David und ich schauen uns Wohnungen an in Sankt Petersburg. Man muss sich das mal vorstellen. Wir sehen uns bald fünf Wochen am Stück, und leben dann gemeinsam. Wie so ein richtiges Pärchen. Vielleicht wird das ganz schön. Es fühlt sich alles noch ein bisschen unwirklich an. Ich bin ja nie davon ausgegangen, dass wir tatsächlich irgendwann mal zusammen sein werden. Ich bin auch nie davon ausgegangen, dass es das ist, was ich will. Aber ich bin recht glücklich und zufrieden damit.

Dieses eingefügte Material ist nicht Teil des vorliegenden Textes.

-- ==== Sys2Proof/Machine/Operands.lean ====
section
/-! DEFINITION. What the operands select: the register view of RDREG (spec/10_state.md R34 to R36), and the
constants derived from the configuration (spec/00_scope.md R5, R6). -/

namespace Sys2Proof.Machine

/-- SRC_MOD (R6). -/
def srcMod (c : Config) : Nat := 2 * c.srcLen

/-- DIV_RAW_MAX, the largest representable raw divider (R6). -/
def divRawMax (c : Config) : Nat := 2 ^ (c.divIntBits + c.fracBits) - 1

/-- DIV_ONE, the raw value of a divider of 1.0 (R6). -/
def divOne (c : Config) : Nat := 2 ^ c.fracBits

/-- PTR_W, the cursors' width (R5). -/
def ptrW (c : Config) : Nat := Nat.clog 2 c.rbN

/-- One bit. -/
def bit (b : Bool) : BitVec 1 := BitVec.ofBool b

/-- The STATUS word, high fields first (R35). -/
def State.status (s : State) : Word :=
  BitVec.ofNat 16 s.count ++ ((0 : BitVec 5) ++ (s.fault.bits ++ ((0 : BitVec 2) ++ (bit s.irq ++
    (bit s.wrapFlag ++ (s.eng.bits ++ (bit s.full ++ bit s.empty)))))))

/-- The CTRL word, high fields first (R36). -/
def State.ctrl (s : State) : Word :=
  (0 : BitVec 27) ++ (bit s.unmask ++ (bit s.inte ++ (bit s.invB ++ (bit s.invA ++ bit s.pwmEn))))

/-- The register view (R34); the indices 11 to 15 are reserved. -/
def State.view (s : State) (r : Nibble) : Option Word :=
  match r.toNat with
  | 0 => some s.status
  | 1 => some (BitVec.ofNat 32 s.rd)
  | 2 => some (BitVec.ofNat 32 s.wr)
  | 3 => some s.srcOff
  | 4 => some (s.topReg.setWidth 32)
  | 5 => some s.div
  | 6 => some (s.ccA.setWidth 32)
  | 7 => some (s.ccB.setWidth 32)
  | 8 => some s.ctrl
  | 9 => some (BitVec.ofNat 32 s.cfg.rbN)
  | 10 => some (s.ctr.setWidth 32)
  | _ => none

/-- PUSH's response data: 1 if inserted, 0 if full (R76). -/
def pushData (ok : Bool) : Word := (bit ok).setWidth 32

/-- POP's response data, `{23'b0, underrun, v}` (R76). -/
def popData (underrun : Bool) (v : Byte) : Word := (0 : BitVec 23) ++ (bit underrun ++ v)

end Sys2Proof.Machine
end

„And I was so certain I’d never see you again…“

Ich muss immer noch ganz viel Zeug für die Uni schreiben und befinde mich gerade wieder in einem Motivationstief, aus dem ich hoffe, bald wieder auftauchen zu können. Ich will doch bald endlich fertig werden.. das zerrt an meinen Nerven. Aber wenn David tatsächlich in Russland bleibt, dann habe ich ja wenigstens einen Grund, mal einen Gang höher zu schalten, und mich dann für den Master im Sommer zu bewerben. So weit meine Überlegungen.. aber mit denen kann ich in letzter Zeit sowieso nicht viel anfangen. Es war ja auch ursprünglich überlegt, 12 Wochen in einer Tagesklinik zu verbringen. Nun fahre ich stattdessen wieder nach Russland, und dann nach Amerika.

Strange.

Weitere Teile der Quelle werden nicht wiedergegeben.